Look through the listing below and report the lines that have the word "fuel" in them.
[[ Dataset extract, beginning ]]
-- ==== Sys2Proof/Laws/Keeps.lean ====
section
/-! SUPPORT. What every shared operation on the state keeps: the queue of waiting commands as it is, and the canonical form of the DRAM bytes. -/
namespace Sys2Proof.Machine

/-- The waiting commands are the same, and canonical DRAM bytes stay canonical. -/
def Keeps (s t : State) : Prop := t.pending = s.pending ∧ (memWf s.dram = true → memWf t.dram = true)

/-- A meaning answers a next state that keeps both. -/
def Ends (o : Host.Outcome State Fault Refusal) (s : State) : Prop := ∃ t, o = .next t ∧ Keeps s t

theorem Keeps.refl (s : State) : Keeps s s := ⟨rfl, id⟩

theorem Keeps.trans {s t u : State} (h : Keeps s t) (k : Keeps t u) : Keeps s u := ⟨k.1.trans h.1, fun w => k.2 (h.2 w)⟩

/-- A change of the chip alone. -/
theorem Keeps.chip (s : State) (c : Chip) : Keeps s { s with chip := c } := ⟨rfl, id⟩

/-- A change of the chip after something else. -/
theorem Keeps.thenChip {s t : State} (h : Keeps s t) (c : Chip) : Keeps s { t with chip := c } := ⟨h.1, h.2⟩

/-- A change of the chip before something else. -/
theorem Keeps.chipThen {s t : State} {c : Chip} (h : Keeps { s with chip := c } t) : Keeps s t := ⟨h.1, h.2⟩

/-- Bytes written and a change of the chip. -/
theorem Keeps.writes (s : State) (a : Nat) (bs : List Nat) (c : Chip) : Keeps s { s with dram := memWrites s.dram a bs, chip := c } :=
  ⟨rfl, memWf_writes _ _ _⟩

theorem Keeps.foldl {α : Type} (f : State → α → State) (hf : ∀ s a, Keeps s (f s a)) (l : List α) (s : State) : Keeps s (l.foldl f s) := by
  induction l generalizing s with
  | nil => exact Keeps.refl s
  | cons a l ih => exact (hf s a).trans (ih _)

theorem Ends.next {s t : State} (h : Keeps s t) : Ends (.next t) s := ⟨t, rfl, h⟩

theorem Ends.nextChip (s : State) (c : Chip) : Ends (s.nextChip c) s := ⟨_, rfl, Keeps.chip s c⟩

theorem keeps_withChip (s : State) (f : Chip → Chip) : Keeps s (s.withChip f) := Keeps.chip s _

theorem Keeps.thenWith {s t : State} (h : Keeps s t) (f : Chip → Chip) : Keeps s (t.withChip f) := h.thenChip _

/-! ### Tiles and the merge buffer -/

theorem keeps_writeBlock (s : State) (b : Nat) (bs : List Nat) : Keeps s (s.writeBlock b bs) := by
  unfold State.writeBlock
  dsimp only
  split
  · exact Keeps.chip ..
  · exact Keeps.writes ..

theorem keeps_writeEntry (s : State) (e : Nat) (m : MergeEntry) : Keeps s (s.writeEntry e m) := by
  unfold State.writeEntry
  split
  · exact keeps_writeBlock ..
  · split
    · exact Keeps.chip ..
    · exact keeps_writeBlock ..

theorem keeps_flushBlock (s : State) (a : Nat) : Keeps s (s.flushBlock a) := by
  unfold State.flushBlock
  split
  · exact keeps_writeEntry ..
  · exact Keeps.refl s

theorem keeps_mergeWrite (s t : State) (a : Nat) (bs : List Nat) (tile : Bool) (h : s.mergeWrite a bs tile = some t) : Keeps s t := by
  unfold State.mergeWrite at h
  dsimp only at h
  split at h
  · have h := Option.some.inj h
    subst h
    split
    · exact (Keeps.chip s _).trans (keeps_writeEntry ..)
    · exact Keeps.chip ..
  · split at h
    · cases h
    · have h := Option.some.inj h
      subst h
      refine Keeps.thenChip ?_ _
      split
      · split
        · exact (keeps_writeEntry ..).thenChip _
        · exact Keeps.refl s
      · exact Keeps.refl s

theorem keeps_writeBeat (s : State) (t n : Nat) (bs : List Nat) : Keeps s (s.writeBeat t n bs) := (keeps_writeBlock ..).thenChip _

theorem keeps_tileWrite (s : State) (t off : Nat) (bs : List Nat) : Keeps s (s.tileWrite t off bs).1 := by
  unfold State.tileWrite
  dsimp only
  split
  · exact Keeps.refl s
  · split
    · exact keeps_writeBeat ..
    · split
      · exact Keeps.refl s
      · next u h =>
        split
        · exact (keeps_mergeWrite _ _ _ _ _ h).trans (keeps_writeBeat ..)
        · exact keeps_mergeWrite _ _ _ _ _ h

theorem keeps_writePiece (s : State) (m a : Nat) (bs : List Nat) : Keeps s (s.writePiece m a bs) := by
  unfold State.writePiece
  dsimp only
  split
  · exact Keeps.chip ..
  · split
    · exact Keeps.chip ..
    · split
      · exact (keeps_tileWrite ..).thenChip _
      · split
        · exact (keeps_writeBlock ..).thenChip _
        · split
          · exact Keeps.chip ..
          · split
            · next h => exact (keeps_mergeWrite _ _ _ _ _ h).thenChip _
            · exact Keeps.chip ..

theorem keeps_readBlock (s : State) (m a err : Nat) : Keeps s (s.readBlock m a err) := by
  unfold State.readBlock
  dsimp only
  repeat' split
  all_goals first
    | exact Keeps.chip ..
    | exact (keeps_flushBlock ..).thenChip _
    | exact ((keeps_flushBlock ..).thenChip _).thenChip _

theorem keeps_fillTiles (s : State) (ts bs : List Nat) : Keeps s (s.fillTiles ts bs) :=
  Keeps.foldl _ (fun s e => by dsimp only; split <;> first | exact Keeps.writes .. | exact Keeps.refl s) _ _

theorem keeps_sendRange (s : State) (n x start stop total : Nat) : Keeps s (s.sendRange n x start stop total).1 := by
  unfold State.sendRange
  dsimp only
  split <;> exact Keeps.chip ..

theorem keeps_phaseBytes (s : State) (n x use : Nat) : Keeps s (s.phaseBytes n x use).2 := by
  unfold State.phaseBytes
  dsimp only
  split
  · exact Keeps.chip ..
  · exact Keeps.refl s

theorem keeps_putBytes (s : State) (n x : Nat) : Keeps s (s.putBytes n x).2 := by
  unfold State.putBytes
  dsimp only
  split
  · exact Keeps.chip ..
  · exact Keeps.refl s

/-! ### Phases and answers -/

theorem keeps_sendData (s : State) (n x : Nat) (bytes : List Nat) : Keeps s (s.sendData n x bytes) := by
  unfold State.sendData
  dsimp only
  exact (((Keeps.chip s _).trans (keeps_fillTiles _ _ _)).trans (keeps_sendRange ..)).thenChip _

theorem keeps_answer (s : State) (n x : Nat) (bytes data : List Nat) : Keeps s (s.answer n x bytes data) := (keeps_sendData ..).thenChip _

theorem keeps_answerList (s : State) (n x : Nat) (k : Cmd) (es : List (List Nat)) : Keeps s (s.answerList n x k es) := keeps_answer ..

theorem keeps_answerFree (s : State) (n x : Nat) (k : Cmd) (ids : List Nat) : Keeps s (s.answerFree n x k ids) :=
  (Keeps.chip s _).trans (keeps_answerList ..)

theorem keeps_closePhase (s : State) (n x : Nat) : Keeps s (s.closePhase n x) := keeps_fillTiles ..

theorem memWf_writePhase (filling : Nat → Bool) (m : List Host.Cell) (tiles : List Nat) (off : Nat) (bs : List Nat) (h : memWf m = true) :
    memWf (writePhase filling m tiles off bs) = true := by
  unfold writePhase
  generalize blockPieces bs.length off bs = l
  induction l generalizing m with
  | nil => exact h
  | cons p l ih =>
    refine ih _ ?_
    dsimp only
    split
    · split
      · exact memWf_writes _ _ _ h
      · exact h
    · exact h

theorem keeps_takeData (s : State) (n x off : Nat) (bs : List Nat) : Keeps s (s.takeData n x off bs) := by
  unfold State.takeData
  dsimp only
  have h (l : List (Nat × Nat)) (m : List Host.Cell) (hm : memWf m = true) :
      memWf (l.foldl (fun m p => writePhase (fun t => (s.chip.tileSt t).state == 1) m (s.chip.ctxSt n x).tiles p.1 ((bs.drop (p.1 - off)).take (p.2 - p.1))) m) = true := by
    induction l generalizing m with
    | nil => exact hm
    | cons p l ih => exact ih _ (memWf_writePhase _ _ _ _ _ hm)
  split
  · exact ⟨rfl, h _ _⟩
  · exact ⟨rfl, h _ _⟩

theorem keeps_startPhase (s : State) (n x : Nat) (k : Cmd) (done : State → State) (h : Keeps s (done s)) : Keeps s (s.startPhase n x k done) := by
  unfold State.startPhase
  split
  · exact h
  · exact Keeps.chip ..

theorem keeps_failOr (s : State) (n x code : Nat) (go : State → State) (h : Keeps s (go s)) : Keeps s (s.failOr n x code go) := by
  unfold State.failOr
  split
  · exact keeps_withChip ..
  · exact h

/-- What is done with the bytes of a phase keeps both when its two ends do. -/
theorem keeps_phase (s : State) (n x use : Nat) (f : Option (List Nat) × State → State) (h : ∀ b t, Keeps t (f (b, t))) :
    Keeps s (f (s.phaseBytes n x use)) := (keeps_phaseBytes s n x use).trans (h _ _)

theorem keeps_stageData (s : State) (n x : Nat) : Keeps s (s.stageData n x) := by
  unfold State.stageData
  have h := keeps_phaseBytes s n x 1
  split <;> next e => rw [e] at h; exact h.thenWith _

theorem keeps_enrolData (s : State) (n x r : Nat) : Keeps s (s.enrolData n x r) := by
  unfold State.enrolData
  have h := keeps_phaseBytes s n x 1
  split <;> next e => rw [e] at h; exact h.thenWith _

theorem keeps_transferData (s : State) (n x : Nat) : Keeps s (s.transferData n x) := by
  unfold State.transferData
  have h := keeps_phaseBytes s n x 1
  split <;> next e => rw [e] at h; exact h.thenWith _

theorem keeps_formData (s : State) (n x : Nat) : Keeps s (s.formData n x) := by
  unfold State.formData
  dsimp only
  have h := keeps_phaseBytes s n x 1
  split <;> next e => rw [e] at h; exact h.thenWith _

theorem keeps_joinData (s : State) (n x : Nat) : Keeps s (s.joinData n x) := by
  unfold State.joinData
  dsimp only
  split
  · exact Keeps.chip ..
  · exact keeps_withChip ..

theorem keeps_joinPerform (s : State) (n x kind : Nat) : Keeps s (s.joinPerform n x kind) := by
  unfold State.joinPerform
  have h := keeps_phaseBytes s n x 1
  split <;> next e => rw [e] at h; exact h.thenWith _

theorem keeps_netConfigData (s : State) (n x : Nat) : Keeps s (s.netConfigData n x) := by
  unfold State.netConfigData
  dsimp only
  have h := keeps_phaseBytes s n x 2
  split <;> next e => rw [e] at h; exact h.thenWith _

theorem keeps_bedReadEffect (s : State) (n x : Nat) (k : Cmd) : Keeps s (s.bedReadEffect n x k) := by
  unfold State.bedReadEffect
  split
  · exact (keeps_withChip s _).trans (keeps_answer ..)
  · exact keeps_withChip ..

theorem keeps_bedWriteEffect (s : State) (n x : Nat) (k : Cmd) : Keeps s (s.bedWriteEffect n x k) :=
  keeps_phase s n x 3 (fun q => match q with
    | (none, s) => s.withChip fun c => c.fail n x 0x0401
    | (some bs, s) => s.withChip fun c =>
      let r := c.writeSpace 1 (k.p0 + 1) (4096 * k.p1) bs
      if k.cflags.testBit 0 then r.2.ok n x else r.2.modCtx n x fun y => { y with wait := .durable r.1 })
    fun b t => by cases b <;> exact keeps_withChip ..

theorem keeps_advancePuts (fuel : Nat) (s : State) (i : Nat) : Keeps s (State.advancePuts fuel s i) := by
  induction fuel generalizing s with
  | zero => exact Keeps.refl s
  | succ fuel ih =>
    unfold State.advancePuts
    cases (s.chip.putsOf i).head? with
    | none => exact Keeps.refl s
    | some e =>
      dsimp only
      split
      · exact Keeps.refl s
      · split
        · exact Keeps.chip ..
        · refine Keeps.trans ?_ (ih _)
          have h := keeps_putBytes s e.1 e.2
          split <;> next q => rw [q] at h; exact h.thenChip _

theorem keeps_runPuts (s : State) (i : Nat) : Keeps s (s.runPuts i) := (keeps_advancePuts ..).thenChip _

theorem keeps_putData (s : State) (n x : Nat) : Keeps s (s.putData n x) := (keeps_withChip ..).trans (keeps_runPuts ..)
[[ Dataset extract, end ]]
### Task result
theorem keeps_advancePuts (fuel : Nat) (s : State) (i : Nat) : Keeps s (State.advancePuts fuel s i) := by
  induction fuel generalizing s with
  | succ fuel ih =>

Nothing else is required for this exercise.